* Task directions: Your output should be each line from the material below that has the word "PointIx".

* Data shown:

-- ==== Sys2Proof/Laws/Leads/ExecC.lean ====
section
/-! SUPPORT. Every command answers a next state that keeps what `State.Leads` says, part C. -/

namespace Sys2Proof.Machine

theorem execPbLinkUp_leads (t : Nat) (port : Fin 4) (s : State) :
    ∃ s', execPbLinkUp t port s = .next s' ∧ (s.advance t).Leads s' := by
  refine ⟨_, rfl, ?_⟩
  have h₀ := State.Leads.refl (s.advance t)
  revert h₀
  generalize s.advance t = a₀
  intro h₀
  repeat' first
    | with_reducible exact h₀
    | with_reducible assumption
    | with_reducible apply leads_inDom
    | with_reducible apply eventIf_leads
    | with_reducible apply put_leads
    | intro _ _
    | split

theorem execPbLanLost_leads (t : Nat) (port : Fin 4) (s : State) :
    ∃ s', execPbLanLost t port s = .next s' ∧ (s.advance t).Leads s' := by
  refine ⟨_, rfl, ?_⟩
  have h₀ := State.Leads.refl (s.advance t)
  revert h₀
  generalize s.advance t = a₀
  intro h₀
  repeat' first
    | with_reducible exact h₀
    | with_reducible assumption
    | with_reducible apply leads_inDom
    | with_reducible apply lanLost_leads
    | intro _ _
    | split
    | dsimp only

theorem execPbHsrOpen_leads (t : Nat) (s : State) :
    ∃ s', execPbHsrOpen t s = .next s' ∧ (s.advance t).Leads s' := by
  refine ⟨_, rfl, ?_⟩
  have h₀ := State.Leads.refl (s.advance t)
  revert h₀
  generalize s.advance t = a₀
  intro h₀
  repeat' first
    | with_reducible exact h₀
    | with_reducible assumption
    | with_reducible apply leads_inDom
    | with_reducible apply ringOpen_leads
    | intro _ _
    | split

theorem execGooseFrameRx_leads (t : Nat) (f : GooseFrame) (s : State) :
    ∃ s', execGooseFrameRx t f s = .next s' ∧ (s.advance t).Leads s' := by
  refine ⟨_, rfl, ?_⟩
  have h₀ := State.Leads.refl (s.advance t)
  revert h₀
  generalize s.advance t = a₀
  intro h₀
  repeat' first
    | with_reducible exact h₀
    | with_reducible assumption
    | with_reducible apply leads_inDom
    | with_reducible apply ethRx_leads
    | with_reducible apply count_leads
    | with_reducible apply gooseFrame_leads
    | with_reducible apply leads_foldl
    | intro _ _
    | split
    | with_reducible refine leads_of_fst (by assumption) ?_

theorem execGooseSubInvalid_leads (t : Nat) (g : Fin 128) (s : State) :
    ∃ s', execGooseSubInvalid t g s = .next s' ∧ (s.advance t).Leads s' := by
  refine ⟨_, rfl, ?_⟩
  have h₀ := State.Leads.refl (s.advance t)
  revert h₀
  generalize s.advance t = a₀
  intro h₀
  repeat' first
    | with_reducible exact h₀
    | with_reducible assumption
    | with_reducible apply leads_inDom
    | with_reducible apply gooseInvalid_leads
    | with_reducible apply event_leads
    | intro _ _
    | split

theorem execGoosePubRepeat_leads (t : Nat) (q : Fin 32) (s : State) :
    ∃ s', execGoosePubRepeat t q s = .next s' ∧ (s.advance t).Leads s' := by
  refine ⟨_, rfl, ?_⟩
  have h₀ := State.Leads.refl (s.advance t)
  revert h₀
  generalize s.advance t = a₀
  intro h₀
  repeat' first
    | with_reducible exact h₀
    | with_reducible assumption
    | with_reducible apply leads_inDom
    | with_reducible apply countWrap_leads
    | with_reducible apply gooseSend_leads
    | intro _ _
    | split
    | dsimp only

theorem execSvPubFrame_leads (t : Nat) (q : Fin 16) (s : State) :
    ∃ s', execSvPubFrame t q s = .next s' ∧ (s.advance t).Leads s' := by
  refine ⟨_, rfl, ?_⟩
  have h₀ := State.Leads.refl (s.advance t)
  revert h₀
  generalize s.advance t = a₀
  intro h₀
  repeat' first
    | with_reducible exact h₀
    | with_reducible assumption
    | with_reducible apply leads_inDom
    | with_reducible apply put_leads
    | with_reducible apply eventIf_leads
    | with_reducible apply setBus_leads
    | with_reducible apply rctNext_leads
    | (intro _ _; intro)
    | intro _ _
    | intro _
    | dsimp only
    | split
    | with_reducible refine leads_of_snd (by assumption) ?_
    | with_reducible refine leads_of_fst (by assumption) ?_
    | (with_reducible apply leads_mk; first | with_reducible exact h₀ | with_reducible assumption | with_reducible apply leads_inDom | with_reducible apply put_leads | with_reducible apply eventIf_leads | with_reducible apply setBus_leads | with_reducible apply rctNext_leads | (intro _ _; intro) | intro _ _ | intro _ | dsimp only | split | with_reducible refine leads_of_snd (by assumption) ?_ | with_reducible refine leads_of_fst (by assumption) ?_)

theorem execMtrWindowEnd_leads (t : Nat) (m : PointIx) (s : State) :
    ∃ s', execMtrWindowEnd t m s = .next s' ∧ (s.advance t).Leads s' := by
  refine ⟨_, rfl, ?_⟩
  have h₀ := State.Leads.refl (s.advance t)
  revert h₀
  generalize s.advance t = a₀
  intro h₀
  repeat' first
    | with_reducible exact h₀
    | with_reducible assumption
    | with_reducible apply leads_inDom
    | with_reducible apply mtrEnd_leads
    | with_reducible apply mtrBegin_leads
    | intro _ _
    | split
    | dsimp only

theorem execMtrSeqWrong_leads (t : Nat) (m : PointIx) (current : Bool) (s : State) :
    ∃ s', execMtrSeqWrong t m current s = .next s' ∧ (s.advance t).Leads s' := by
  refine ⟨_, rfl, ?_⟩
  have h₀ := State.Leads.refl (s.advance t)
  revert h₀
  generalize s.advance t = a₀
  intro h₀
  repeat' first
    | with_reducible exact h₀
    | with_reducible assumption
    | with_reducible apply leads_inDom
    | with_reducible apply putB_leads
    | with_reducible apply event_leads
    | intro _ _
    | split
    | dsimp only

theorem execMtrNMissing_leads (t : Nat) (m : PointIx) (s : State) :
    ∃ s', execMtrNMissing t m s = .next s' ∧ (s.advance t).Leads s' := by
  refine ⟨_, rfl, ?_⟩
  have h₀ := State.Leads.refl (s.advance t)
  revert h₀
  generalize s.advance t = a₀
  intro h₀
  repeat' first
    | with_reducible exact h₀
    | with_reducible assumption
    | with_reducible apply leads_inDom
    | with_reducible apply put_leads
    | with_reducible apply event_leads
    | intro _ _
    | split
    | dsimp only

theorem execMtrIntervalClose_leads (t : Nat) (s : State) :
    ∃ s', execMtrIntervalClose t s = .next s' ∧ (s.advance t).Leads s' := by
  refine ⟨_, rfl, ?_⟩
  have h₀ := State.Leads.refl (s.advance t)
  revert h₀
  generalize s.advance t = a₀
  intro h₀
  repeat' first
    | with_reducible exact h₀
    | with_reducible assumption
    | with_reducible apply leads_inDom
    | with_reducible apply setMtr_leads
    | with_reducible apply mtrClose_leads
    | intro _ _
    | split

theorem execMtrAccSave_leads (t : Nat) (s : State) :
    ∃ s', execMtrAccSave t s = .next s' ∧ (s.advance t).Leads s' := by
  refine ⟨_, rfl, ?_⟩
  have h₀ := State.Leads.refl (s.advance t)
  revert h₀
  generalize s.advance t = a₀
  intro h₀
  repeat' first
    | with_reducible exact h₀
    | with_reducible assumption
    | with_reducible apply leads_inDom
    | with_reducible apply mtrSave_leads
    | intro _ _
    | split

theorem execLaneExcluded_leads (t : Nat) (l : LaneIx) (ecc : Bool) (memory : Nat) (s : State) :
    ∃ s', execLaneExcluded t l ecc memory s = .next s' ∧ (s.advance t).Leads s' := by
  refine ⟨_, rfl, ?_⟩
  have h₀ := State.Leads.refl (s.advance t)
  revert h₀
  generalize s.advance t = a₀
  intro h₀
  repeat' first
    | with_reducible exact h₀
    | with_reducible assumption
    | with_reducible apply leads_inDom
    | with_reducible apply laneUncorr_leads
    | with_reducible apply excludeLane_leads
    | intro _ _
    | split

theorem execLaneCeased_leads (t : Nat) (s : State) :
    ∃ s', execLaneCeased t s = .next s' ∧ (s.advance t).Leads s' := by
  refine ⟨_, rfl, ?_⟩
  have h₀ := State.Leads.refl (s.advance t)
  revert h₀
  generalize s.advance t = a₀
  intro h₀
  repeat' first
    | with_reducible exact h₀
    | with_reducible assumption
    | with_reducible apply leads_inDom
    | with_reducible apply setLane_leads
    | with_reducible apply put_leads
    | with_reducible apply showLanes_leads
    | with_reducible apply event_leads
    | with_reducible apply setLanes_leads
    | with_reducible apply leads_forN
    | (intro _ _; intro)
    | intro _ _
    | split

theorem execLaneAutoRestart_leads (t : Nat) (s : State) :
    ∃ s', execLaneAutoRestart t s = .next s' ∧ (s.advance t).Leads s' := by
  refine ⟨_, rfl, ?_⟩
  have h₀ := State.Leads.refl (s.advance t)
  revert h₀
  generalize s.advance t = a₀
  intro h₀
  repeat' first
    | with_reducible exact h₀
    | with_reducible assumption
    | with_reducible apply leads_inDom
    | with_reducible apply startRestart_leads
    | intro _ _
    | split

theorem execLaneRestartDone_leads (t : Nat) (pass : Fin 8) (s : State) :
    ∃ s', execLaneRestartDone t pass s = .next s' ∧ (s.advance t).Leads s' := by
  refine ⟨_, rfl, ?_⟩
  have h₀ := State.Leads.refl (s.advance t)
  revert h₀
  generalize s.advance t = a₀
  intro h₀
  repeat' first
    | with_reducible exact h₀
    | with_reducible assumption
    | with_reducible apply leads_inDom
    | with_reducible apply restartDone_leads
    | intro _ _
    | split

theorem execLaneRejoinStart_leads (t : Nat) (l : LaneIx) (s : State) :
    ∃ s', execLaneRejoinStart t l s = .next s' ∧ (s.advance t).Leads s' := by
  refine ⟨_, rfl, ?_⟩
  have h₀ := State.Leads.refl (s.advance t)
  revert h₀
  generalize s.advance t = a₀
  intro h₀
  repeat' first
    | with_reducible exact h₀
    | with_reducible assumption
    | with_reducible apply leads_inDom
    | with_reducible apply startRejoin_leads
    | intro _ _
    | split
    | dsimp only

theorem execLaneSelftestDone_leads (t : Nat) (l : LaneIx) (pass : Bool) (s : State) :
    ∃ s', execLaneSelftestDone t l pass s = .next s' ∧ (s.advance t).Leads s' := by
  refine ⟨_, rfl, ?_⟩
  have h₀ := State.Leads.refl (s.advance t)
  revert h₀
  generalize s.advance t = a₀
  intro h₀
  repeat' first
    | with_reducible exact h₀
    | with_reducible assumption
    | with_reducible apply leads_inDom
    | with_reducible apply rejoinFail_leads
    | with_reducible apply setLane_leads
    | with_reducible apply put_leads
    | intro _ _
    | split

theorem execLaneLoadDone_leads (t : Nat) (l : LaneIx) (s : State) :
    ∃ s', execLaneLoadDone t l s = .next s' ∧ (s.advance t).Leads s' := by
  refine ⟨_, rfl, ?_⟩
  have h₀ := State.Leads.refl (s.advance t)
  revert h₀
  generalize s.advance t = a₀
  intro h₀
  repeat' first
    | with_reducible exact h₀
    | with_reducible assumption
    | with_reducible apply leads_inDom
    | with_reducible apply rejoinFail_leads
    | with_reducible apply setLane_leads
    | with_reducible apply put_leads
    | with_reducible apply freeStep_leads
    | intro _ _
    | split

theorem execLaneCopyRound_leads (t : Nat) (l : LaneIx) (dirty : Nat) (differ : Bool) (s : State) :
    ∃ s', execLaneCopyRound t l dirty differ s = .next s' ∧ (s.advance t).Leads s' := by
  refine ⟨_, rfl, ?_⟩
  have h₀ := State.Leads.refl (s.advance t)
  revert h₀
  generalize s.advance t = a₀
  intro h₀
  repeat' first
    | with_reducible exact h₀
    | with_reducible assumption
    | with_reducible apply leads_inDom
    | with_reducible apply event_leads
    | with_reducible apply setLane_leads
    | with_reducible apply enterHold_leads
    | with_reducible apply count_leads
    | with_reducible apply putSat_leads
    | with_reducible apply rejoinFail_leads
    | intro _ _
    | split
    | dsimp only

* Written solution:
theorem execMtrWindowEnd_leads (t : Nat) (m : PointIx) (s : State) :
theorem execMtrSeqWrong_leads (t : Nat) (m : PointIx) (current : Bool) (s : State) :
theorem execMtrNMissing_leads (t : Nat) (m : PointIx) (s : State) :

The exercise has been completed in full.